Originally Posted by
PAGANE
[QUOTE = Abriekman; 6997124] Имам въпрос. Ако българските турци са се преместили от Алфатар в Украйна, защо са станали българи по фамилии и самоличност или в този случай са били българи? [/ ЦИТАТ]
Dear boy, there are no Turks who have moved to Ukraine. The only Bulgarian population During the Middle Ages the settlement was in a period of prosperity. This area is the center of the Bulgarian kingdom, located between the capitals Pliska and Preslav, and Drustar / in the tenth century Drustar was the Danube residence of the Bulgarian khans and patriarchs /. Remains of a stone fortress in the Kilnik area / military-strategic, administrative and religious center /, medieval settlements and fortresses in the Karaula, Suhata Cheshma areas, as well as a monastic colony along the Kanagyol riverbed - the center of rock monasteries - have been found. dated to the tenth century.
For the epoch of the Second Bulgarian Kingdom in this region there are no serious methodological researches.

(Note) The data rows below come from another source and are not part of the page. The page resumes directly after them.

-- ==== Sys2Proof/Laws/Kept3.lean ====
section
/-! SUPPORT. Each operation and command leaves the queue alone and the stores canonical, part 3 of 5: callees before
their callers. -/

namespace Sys2Proof.Machine

theorem State.stepRequest_kept {q s} (hs : State.Kept q s) : State.Kept q (State.stepRequest s) := by
  unfold State.stepRequest
  try dsimp only
  with_reducible repeat' first | assumption | apply State.modTime_kept | apply State.setFlag_kept | apply State.Kept.ite

theorem State.loseDomain_kept {q s a1} (hs : State.Kept q s) : State.Kept q (State.loseDomain s a1) := by
  unfold State.loseDomain
  try dsimp only
  with_reducible repeat' first | assumption | apply State.setFlag_kept | apply State.domChanged_kept | apply State.raise_kept | apply State.Kept.ite

theorem State.domCfgWrite_kept {q s a1 a2 a3} (hs : State.Kept q s) : State.Kept q (State.domCfgWrite s a1 a2 a3) := by
  unfold State.domCfgWrite
  try dsimp only
  with_reducible repeat' first
      | assumption | apply State.plainWrite_kept | apply State.latchOfs_kept | apply State.modDom_kept | apply State.put_kept
      | apply State.loseDomain_kept | apply State.setFlag_kept | apply State.Kept.ite

theorem State.writeTime_kept {q s a1 a2 a3} (hs : State.Kept q s) : State.Kept q (State.writeTime s a1 a2 a3) := by
  unfold State.writeTime
  try dsimp only
  with_reducible repeat' first
      | assumption | apply State.plainWrite_kept | apply State.stepRequest_kept | apply State.writeSys_kept | apply State.domCfgWrite_kept
      | apply State.gcellCfgWrite_kept | apply State.Kept.ite | intro _ | split

theorem State.condWrite_kept {q s a1 a2 a3 a4 a5} (hs : State.Kept q s) : State.Kept q (State.condWrite s a1 a2 a3 a4 a5).1 := by
  unfold State.condWrite
  try dsimp only
  with_reducible repeat' first
      | assumption | apply State.plainWrite_kept | apply State.setFlag_kept | apply State.w1cWrite_kept | apply State.Kept.ite | intro _ | split

theorem State.condWrite_kept_eq {q s a1 a2 a3 a4 a5 w t} (e : State.condWrite s a1 a2 a3 a4 a5 = (t, w)) (hs : State.Kept q s) : State.Kept q t := by
  have h : State.Kept q (State.condWrite s a1 a2 a3 a4 a5).1 := State.condWrite_kept hs
  rw [e] at h
  exact h

theorem State.showSpDiv_kept {q s a1} (hs : State.Kept q s) : State.Kept q (State.showSpDiv s a1) := by
  unfold State.showSpDiv
  try dsimp only
  with_reducible repeat' first | assumption | apply State.put_kept

theorem State.corrBaseWrite_kept {q s a1 a2 a3} (hs : State.Kept q s) : State.Kept q (State.corrBaseWrite s a1 a2 a3) := by
  unfold State.corrBaseWrite
  try dsimp only
  with_reducible repeat' first | assumption | apply State.setFlag_kept | apply State.plainWrite_kept | apply State.Kept.ite

theorem State.alarmAgain_kept {q s a1} (hs : State.Kept q s) : State.Kept q (State.alarmAgain s a1) := by
  unfold State.alarmAgain
  try dsimp only
  with_reducible repeat' first | assumption | apply State.modTraj_kept | apply State.setFlag_kept | apply State.Kept.ite

theorem State.permitResume_kept {q s a1} (hs : State.Kept q s) : State.Kept q (State.permitResume s a1) := by
  unfold State.permitResume
  try dsimp only
  with_reducible repeat' first | assumption | apply State.resumeBeam_kept | apply State.setFlag_kept

theorem State.laserResume_kept {q s a1} (hs : State.Kept q s) : State.Kept q (State.laserResume s a1) := by
  unfold State.laserResume
  try dsimp only
  with_reducible repeat' first | assumption | apply State.permitResume_kept | apply State.Kept.ite

theorem State.laserCfgWrite_kept {q s a1 a2 a3} (hs : State.Kept q s) : State.Kept q (State.laserCfgWrite s a1 a2 a3) := by
  unfold State.laserCfgWrite
  try dsimp only
  with_reducible repeat' first
      | assumption | apply State.plainWrite_kept | apply State.alarmAgain_kept | apply State.setFlag_kept | apply State.laserResume_kept
      | apply State.Kept.ite

theorem State.writeBeam_kept {q s a1 a2 a3 a4 a5} (hs : State.Kept q s) : State.Kept q (State.writeBeam s a1 a2 a3 a4 a5) := by
  unfold State.writeBeam
  try dsimp only
  with_reducible repeat' first
      | assumption | apply State.condWrite_kept | (refine State.condWrite_kept_eq (by assumption) ?_) | apply State.showSpDiv_kept
      | apply State.corrBaseWrite_kept | apply State.laserCfgWrite_kept | apply State.plainWrite_kept | apply State.Kept.ite

theorem State.retireWrite_kept {q s a1} (hs : State.Kept q s) : State.Kept q (State.retireWrite s a1) := by
  unfold State.retireWrite
  try dsimp only
  with_reducible repeat' first | assumption | (apply State.Kept.forEach; intro _ _ _) | apply State.retire_kept

theorem State.unretire_kept {q s a1} (hs : State.Kept q s) : State.Kept q (State.unretire s a1) := by
  unfold State.unretire
  try dsimp only
  with_reducible repeat' first | assumption | apply State.modArb_kept | apply State.put_kept | apply State.setFlag_kept | apply State.Kept.ite

theorem State.retireClear_kept {q s a1} (hs : State.Kept q s) : State.Kept q (State.retireClear s a1) := by
  unfold State.retireClear
  try dsimp only
  with_reducible repeat' first | assumption | (apply State.Kept.forEach; intro _ _ _) | apply State.unretire_kept

theorem State.writeArb_kept {q s a1 a2 a3} (hs : State.Kept q s) : State.Kept q (State.writeArb s a1 a2 a3) := by
  unfold State.writeArb
  try dsimp only
  with_reducible repeat' first
      | assumption | apply State.retireWrite_kept | apply State.retireClear_kept | apply State.condWrite_kept
      | (refine State.condWrite_kept_eq (by assumption) ?_) | apply State.writeSys_kept | apply State.peersFollow_kept | apply State.put_kept
      | apply State.Kept.ite | intro _ | split

theorem State.writeBed_kept {q s a1 a2 a3} (hs : State.Kept q s) : State.Kept q (State.writeBed s a1 a2 a3) := by
  unfold State.writeBed
  try dsimp only
  with_reducible repeat' first
      | assumption | apply State.condWrite_kept | (refine State.condWrite_kept_eq (by assumption) ?_) | apply State.setFlag_kept
      | apply State.Kept.ite
      | (refine State.Kept.upd ?_; first | assumption | apply State.condWrite_kept | (refine State.condWrite_kept_eq (by assumption) ?_) | apply State.setFlag_kept)

theorem State.modLoop_kept {q s a1 a2} (hs : State.Kept q s) : State.Kept q (State.modLoop s a1 a2) := by
  unfold State.modLoop
  try dsimp only
  with_reducible repeat' first | assumption | apply State.Kept.ite | (refine State.Kept.upd ?_; first | assumption)

theorem State.decideRates_kept {q s} (hs : State.Kept q s) : State.Kept q (State.decideRates s) := by
  unfold State.decideRates
  try dsimp only
  with_reducible repeat' first | assumption | (apply State.Kept.forEach; intro _ _ _) | apply State.modLoop_kept

theorem State.loopAdmit_kept {q s a1 a2} (hs : State.Kept q s) : State.Kept q (State.loopAdmit s a1 a2) := by
  unfold State.loopAdmit
  try dsimp only
  with_reducible repeat' first
      | assumption | apply State.put_kept | apply State.setFlag_kept | apply State.decideRates_kept | apply State.Kept.ite | apply State.Kept.setReg
      | intro _ | split

theorem State.loopCfgWrite_kept {q s a1 a2 a3} (hs : State.Kept q s) : State.Kept q (State.loopCfgWrite s a1 a2 a3) := by
  unfold State.loopCfgWrite
  try dsimp only
  with_reducible repeat' first | assumption | apply State.w1cWrite_kept | apply State.loopAdmit_kept | apply State.setFlag_kept | apply State.Kept.ite

theorem State.capStop_kept {q s} (hs : State.Kept q s) : State.Kept q (State.capStop s) := by
  unfold State.capStop
  try dsimp only
  with_reducible repeat' first
      | assumption | apply State.setFlag_kept | (apply State.Kept.forEach; intro _ _ _) | apply State.modLoop_kept | apply State.Kept.ite
      | (refine State.Kept.upd ?_; first | assumption | apply State.setFlag_kept)

theorem State.capArm_kept {q s a1} (hs : State.Kept q s) : State.Kept q (State.capArm s a1) := by
  unfold State.capArm
  try dsimp only
  with_reducible repeat' first
      | assumption | apply State.plainWrite_kept | apply State.setFlag_kept | apply State.put_kept | apply State.Kept.ite
      | (refine State.Kept.upd ?_; first | assumption | apply State.plainWrite_kept | apply State.setFlag_kept)

theorem State.capCfgWrite_kept {q s a1} (hs : State.Kept q s) : State.Kept q (State.capCfgWrite s a1) := by
  unfold State.capCfgWrite
  try dsimp only
  with_reducible repeat' first
      | assumption | apply State.setFlag_kept | apply State.capStop_kept | apply State.capArm_kept | apply State.plainWrite_kept
      | apply State.Kept.ite

theorem State.injWrite_kept {q s a1 a2} (hs : State.Kept q s) : State.Kept q (State.injWrite s a1 a2) := by
  unfold State.injWrite
  try dsimp only
  with_reducible repeat' first
      | assumption | apply State.plainWrite_kept | apply State.setFlag_kept | apply State.Kept.ite
      | (refine State.Kept.upd ?_; first | assumption | apply State.plainWrite_kept)

theorem State.loopGo_kept {q s a1} (hs : State.Kept q s) : State.Kept q (State.loopGo s a1) := by
  unfold State.loopGo
  try dsimp only
  with_reducible repeat' first | assumption | apply State.put_kept | apply State.setFlag_kept
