theorem execAuth_kept {q a0 a1 s} (hs : State.Kept q s) : OutKept q (execAuth a0 a1 s) := by
  unfold execAuth
  try dsimp only
  with_reducible repeat' first
      | assumption | apply OutKept.next | apply State.vmpMeet_kept | apply State.vmpRun_kept | apply State.vmpAnswer_kept | apply State.vmpSeq_kept
      | apply onRing0_kept | (refine onRing0_kept_eq (by assumption) ?_) | apply State.sessOpened_kept | apply vmpBody_kept
      | (refine vmpBody_kept_eq (by assumption) ?_) | apply State.badTag_kept | apply vmpNo_kept | (refine vmpNo_kept_eq (by assumption) ?_)
      | apply State.Kept.ite | intro _ | split

theorem execVmpClose_kept {q a0 a1 s} (hs : State.Kept q s) : OutKept q (execVmpClose a0 a1 s) := by
  unfold execVmpClose
  try dsimp only
  with_reducible repeat' first
      | assumption | apply OutKept.next | apply State.vmpRun_kept | apply onRing0_kept | (refine onRing0_kept_eq (by assumption) ?_)
      | apply State.closeSession_kept | apply vmpBody_kept | (refine vmpBody_kept_eq (by assumption) ?_) | apply State.Kept.ite | intro _ | split

theorem execKeepalive_kept {q a0 a1 s} (hs : State.Kept q s) : OutKept q (execKeepalive a0 a1 s) := by
  unfold execKeepalive
  try dsimp only
  with_reducible repeat' first
      | assumption | apply OutKept.next | apply State.vmpRun_kept | apply onRing0_kept | (refine onRing0_kept_eq (by assumption) ?_)
      | apply vmpBody_kept | (refine vmpBody_kept_eq (by assumption) ?_) | apply State.Kept.ite | intro _ | split

theorem execRegWrite_kept {q a0 a1 s} (hs : State.Kept q s) : OutKept q (execRegWrite a0 a1 s) := by
  unfold execRegWrite
  try dsimp only
  with_reducible repeat' first
      | assumption | apply OutKept.next | apply State.vmpRun_kept | apply onRing0_kept | (refine onRing0_kept_eq (by assumption) ?_)
      | apply vmpBody_kept | (refine vmpBody_kept_eq (by assumption) ?_) | apply State.vmpWrites_kept
      | (refine State.vmpWrites_kept_eq (by assumption) ?_) | apply State.Kept.ite | intro _ | split

theorem execSiloWrite_kept {q a0 a1 s} (hs : State.Kept q s) : OutKept q (execSiloWrite a0 a1 s) := by
  unfold execSiloWrite
  try dsimp only
  with_reducible repeat' first
      | assumption | apply OutKept.next | apply State.vmpRun_kept | apply onRing0_kept | (refine onRing0_kept_eq (by assumption) ?_)
      | apply vmpBody_kept | (refine vmpBody_kept_eq (by assumption) ?_) | apply vmpNo_kept | (refine vmpNo_kept_eq (by assumption) ?_)
      | apply State.siloPut_kept | apply State.Kept.ite | intro _ | split

theorem execSiloRead_kept {q a0 a1 s} (hs : State.Kept q s) : OutKept q (execSiloRead a0 a1 s) := by
  unfold execSiloRead
  try dsimp only
  with_reducible repeat' first
      | assumption | apply OutKept.next | apply State.vmpRun_kept | apply onRing0_kept | (refine onRing0_kept_eq (by assumption) ?_)
      | apply vmpBody_kept | (refine vmpBody_kept_eq (by assumption) ?_) | apply vmpNo_kept | (refine vmpNo_kept_eq (by assumption) ?_)
      | apply State.siloFix_kept | apply State.Kept.ite | intro _ | split

theorem State.placeDescs_kept {q} {a1 : Nat} : ∀ {a0 a2 a3 s}, State.Kept q s → State.Kept q (State.placeDescs a0 a1 a2 a3 s).1 := by
  induction a1 with
  | zero =>
    intro a0 a2 a3 s hs
    unfold State.placeDescs
    try dsimp only
    with_reducible repeat' first | assumption
  | succ n ih =>
    intro a0 a2 a3 s hs
    unfold State.placeDescs
    try dsimp only
    with_reducible repeat' first
        | assumption | apply State.vmpWrites_kept | (refine State.vmpWrites_kept_eq (by assumption) ?_) | apply State.siloPut_kept
        | apply State.setTail_kept | apply ih | apply State.Kept.ite | intro _ | split

theorem State.placeDescs_kept_eq {q a0 a1 a2 a3 s w t} (e : State.placeDescs a0 a1 a2 a3 s = (t, w)) (hs : State.Kept q s) : State.Kept q t := by
  have h : State.Kept q (State.placeDescs a0 a1 a2 a3 s).1 := State.placeDescs_kept hs
  rw [e] at h
  exact h

theorem execRingPut_kept {q a0 a1 s} (hs : State.Kept q s) : OutKept q (execRingPut a0 a1 s) := by
  unfold execRingPut
  try dsimp only
  with_reducible repeat' first
      | assumption | apply OutKept.next | apply State.vmpRun_kept | apply vmpBody_kept | (refine vmpBody_kept_eq (by assumption) ?_)
      | apply vmpNo_kept | (refine vmpNo_kept_eq (by assumption) ?_) | apply State.placeDescs_kept
      | (refine State.placeDescs_kept_eq (by assumption) ?_) | apply State.Kept.ite | intro _ | split

theorem execRingAck_kept {q a0 a1 s} (hs : State.Kept q s) : OutKept q (execRingAck a0 a1 s) := by
  unfold execRingAck
  try dsimp only
  with_reducible repeat' first
      | assumption | apply OutKept.next | apply State.vmpRun_kept | apply vmpBody_kept | (refine vmpBody_kept_eq (by assumption) ?_)
      | apply vmpNo_kept | (refine vmpNo_kept_eq (by assumption) ?_) | apply State.modHRing_kept | apply State.setHead_kept | apply State.Kept.ite
      | intro _ | split

theorem execWinnowFull_kept {q a0 a1 s} (hs : State.Kept q s) : OutKept q (execWinnowFull a0 a1 s) := by
  unfold execWinnowFull
  try dsimp only
  with_reducible repeat' first | assumption | apply OutKept.next | apply State.longReq_kept

theorem execSiloZeroise_kept {q a0 a1 s} (hs : State.Kept q s) : OutKept q (execSiloZeroise a0 a1 s) := by
  unfold execSiloZeroise
  try dsimp only
  with_reducible repeat' first | assumption | apply OutKept.next | apply State.longReq_kept

theorem State.vmpAgain_kept {q s a1 a2} (hs : State.Kept q s) : State.Kept q (State.vmpAgain s a1 a2) := by
  unfold State.vmpAgain
  try dsimp only
  with_reducible repeat' first
      | assumption | apply State.via_kept | apply execAuth_kept | apply execVmpClose_kept | apply execKeepalive_kept | apply execRegRead_kept
      | apply execRegWrite_kept | apply execSiloWrite_kept | apply execSiloRead_kept | apply execRingPut_kept | apply execRingAck_kept
      | apply execGranarySeal_kept | apply execImageWrite_kept | apply execWinnowFull_kept | apply execSiloZeroise_kept | apply execKeyProv_kept
      | apply State.Kept.ite | intro _ | split

theorem execUnretire_kept {q a0 a1 s} (hs : State.Kept q s) : OutKept q (execUnretire a0 a1 s) := by
  unfold execUnretire
  try dsimp only
  with_reducible repeat' first
      | assumption | apply OutKept.next | (refine State.ask_kept ?_ fun _ _ => ?_) | apply State.lnUnretire_kept | apply State.Kept.ite

theorem State.takeRestart_kept {q s a1 a2} (hs : State.Kept q s) : State.Kept q (State.takeRestart s a1 a2) := by
  unfold State.takeRestart
  try dsimp only
  with_reducible repeat' first
      | assumption | apply State.setDesc_kept | apply State.wdogReload_kept | apply State.modBeam_kept | apply State.modSwath_kept

theorem State.xkStops_kept {q s} (hs : State.Kept q s) : State.Kept q (State.xkStops s) := by
  unfold State.xkStops
  try dsimp only
  with_reducible repeat' first
      | assumption | (apply State.Kept.forEach; intro _ _ _) | apply State.xkContinue_kept | apply State.put_kept | apply State.chStop_kept
      | apply State.Kept.ite

theorem State.xkRun_kept {q s} (hs : State.Kept q s) : State.Kept q (State.xkRun s) := by
  unfold State.xkRun
  try dsimp only
  with_reducible repeat' first
      | assumption | apply State.xkStops_kept | (apply State.Kept.forEach; intro _ _ _) | apply State.chHalt_kept | apply State.modChan_kept
      | apply State.xkCheck_kept | apply xkRunGo_kept | apply xkFreeGo_kept | apply State.Kept.ite

theorem State.inject_kept {q s a1 a2 a3} (hs : State.Kept q s) : State.Kept q (State.inject s a1 a2 a3).2 := by
  unfold State.inject
  try dsimp only
  with_reducible repeat' first
      | assumption | apply State.devRead_kept | (refine State.devRead_kept_eq (by assumption) ?_) | apply State.setFlag_kept | apply State.Kept.ite
      | (refine State.Kept.upd ?_; first | assumption | apply State.devRead_kept | (refine State.devRead_kept_eq (by assumption) ?_) | apply State.setFlag_kept | apply State.Kept.ite | split)

theorem State.inject_kept_eq {q s a1 a2 a3 w t} (e : State.inject s a1 a2 a3 = (w, t)) (hs : State.Kept q s) : State.Kept q t := by
  have h : State.Kept q (State.inject s a1 a2 a3).2 := State.inject_kept hs
  rw [e] at h
  exact h

theorem State.captureAt_kept {q s a1 a2 a3} (hs : State.Kept q s) : State.Kept q (State.captureAt s a1 a2 a3).2 := by
  unfold State.captureAt
  try dsimp only
  with_reducible repeat' first
      | assumption | apply State.put_kept | apply State.Kept.ite
      | (refine State.Kept.upd ?_; first | assumption | apply State.put_kept | apply State.Kept.ite | split)

theorem State.captureAt_kept_eq {q s a1 a2 a3 w t} (e : State.captureAt s a1 a2 a3 = (w, t)) (hs : State.Kept q s) : State.Kept q t := by
  have h : State.Kept q (State.captureAt s a1 a2 a3).2 := State.captureAt_kept hs
  rw [e] at h
  exact h

theorem State.followCheck_kept {q s a1} (hs : State.Kept q s) : State.Kept q (State.followCheck s a1) := by
  unfold State.followCheck
  try dsimp only
  with_reducible repeat' first
      | assumption | apply State.decideRates_kept | apply State.modTraj_kept | apply State.put_kept | apply State.feTrip_kept | apply State.Kept.ite
      | intro _ | split

theorem State.loopSample_kept {q s a1 a2 a3} (hs : State.Kept q s) : State.Kept q (State.loopSample s a1 a2 a3) := by
  unfold State.loopSample
  try dsimp only
  with_reducible repeat' first
      | assumption | apply State.loopCommit_kept | apply State.decideRates_kept | apply State.readGain_kept
      | (refine State.readGain_kept_eq (by assumption) ?_) | apply State.inject_kept | (refine State.inject_kept_eq (by assumption) ?_)
      | apply State.captureAt_kept | (refine State.captureAt_kept_eq (by assumption) ?_) | apply State.modLoop_kept | apply State.put_kept
      | apply State.followCheck_kept | apply State.Kept.ite | intro _ | split

theorem execLoopSample_kept {q a0 s} (hs : State.Kept q s) : OutKept q (execLoopSample a0 s) := by
  unfold execLoopSample
  try dsimp only
  with_reducible repeat' first
      | assumption | apply OutKept.next | apply State.decideRates_kept | (refine State.askSoon_kept ?_ fun _ _ => ?_) | apply State.loopSample_kept
      | apply State.Kept.ite | intro _ | split

theorem execKeyRenewReceive_kept {q a0 s} (hs : State.Kept q s) : OutKept q (execKeyRenewReceive a0 s) := by
  unfold execKeyRenewReceive
  try dsimp only
  with_reducible repeat' first
      | assumption | apply OutKept.next | apply State.acceptGen_kept | apply State.raise_kept | apply State.expireIn_kept | apply State.setFlag_kept
      | apply State.modFab_kept | apply State.flManage_kept | apply State.stale_kept | apply State.Kept.ite

theorem execStopAll_kept {q a0 a1 s} (hs : State.Kept q s) : OutKept q (execStopAll a0 a1 s) := by
  unfold execStopAll
  try dsimp only
  with_reducible repeat' first | assumption | apply OutKept.next | apply State.axCommand_kept

theorem State.toGranary_kept {q s a1} (hs : State.Kept q s) : State.Kept q (State.toGranary s a1) := by
  unfold State.toGranary
  try dsimp only
  with_reducible repeat' first | assumption | apply State.granaryEvent_kept | apply State.Kept.ite

theorem State.putOnRing_kept {q s a1 a2} (hs : State.Kept q s) : State.Kept q (State.putOnRing s a1 a2) := by
  unfold State.putOnRing
  try dsimp only
  with_reducible repeat' first
      | assumption | apply State.loseOnRing_kept | apply State.siloPut_kept | apply State.modHRing_kept | apply State.setTail_kept

theorem State.toRing_kept {q s a1} (hs : State.Kept q s) : State.Kept q (State.toRing s a1) := by
  unfold State.toRing
  try dsimp only
  with_reducible repeat' first | assumption | apply State.loseOnRing_kept | apply State.putOnRing_kept | apply State.Kept.ite

theorem State.toEngines_kept {q s a1} (hs : State.Kept q s) : State.Kept q (State.toEngines s a1) := by
  unfold State.toEngines
  try dsimp only
  with_reducible repeat' first | assumption | (apply State.Kept.forEach; intro _ _ _) | apply State.latchEvent_kept

theorem State.keepLast_kept {q s a1} (hs : State.Kept q s) : State.Kept q (State.keepLast s a1) := by
  unfold State.keepLast
  try dsimp only
  with_reducible repeat' first | assumption | apply State.count_kept | apply State.Kept.ite | apply State.Kept.setReg

theorem State.deliverFired_kept {q s a1} (hs : State.Kept q s) : State.Kept q (State.deliverFired s a1) := by
  unfold State.deliverFired
  try dsimp only
  with_reducible repeat' first
      | assumption | apply State.toGranary_kept | apply State.toRing_kept | apply State.toPin_kept | apply State.toEngines_kept
      | apply State.keepLast_kept

theorem execEventDelivery_kept {q s} (hs : State.Kept q s) : OutKept q (execEventDelivery s) := by
  unfold execEventDelivery
  try dsimp only
  with_reducible repeat' first
      | assumption | apply OutKept.next | apply State.deliverFired_kept | apply State.Kept.ite | apply Eff.Kept.done | apply Eff.Kept.jump
      | apply Eff.Kept.hold | apply Eff.Kept.exc | apply Eff.Kept.stall | apply Eff.Kept.ite
      | (refine State.Kept.upd ?_; first | assumption | apply OutKept.next | apply State.deliverFired_kept | apply State.Kept.ite | apply Eff.Kept.done | apply Eff.Kept.jump | apply Eff.Kept.hold | apply Eff.Kept.exc | apply Eff.Kept.stall | apply Eff.Kept.ite | split)

theorem execPeerRenewSend_kept {q a0 a1 s} (hs : State.Kept q s) : OutKept q (execPeerRenewSend a0 a1 s) := by
  unfold execPeerRenewSend
  try dsimp only
  with_reducible repeat' first
      | assumption | apply OutKept.next | (apply State.Kept.forEach; intro _ _ _) | apply State.sendPeer_kept | apply State.modArb_kept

According to incompletely confirmed data at the beginning of the Ottoman expansion, the village had more than 700 houses. The earliest document / from 1573-1574 / shows that the population is purely Bulgarian. As such, it is preserved until the Liberation. During the second half of the 15th-17th centuries, significant demographic changes took place in Dobrogea. As a result of the Russo-Turkish War of 1768-1774, many Bulgarian villages in these lands changed their appearance. Some of the inhabitants of this region emigrated to Russia and Wallachia
In August 1773, during the war, 400 families from the village emigrated to the Russian Empire. The following year, they founded the village of Olshanka in the lands designated for the then-emerging Bug Cossack Army. Disappointed with the barren lands, many Bulgarians decided to return to their homeland, but were repressed and forced to stay in Olshanka. After the Russo-Turkish War of 1828-1829, settlers from Sliven and Yambol settled in Alfatar. At the time of the liberation from Turkish rule it had 2,039 inhabitants and was among the largest villages in Dobrudzha.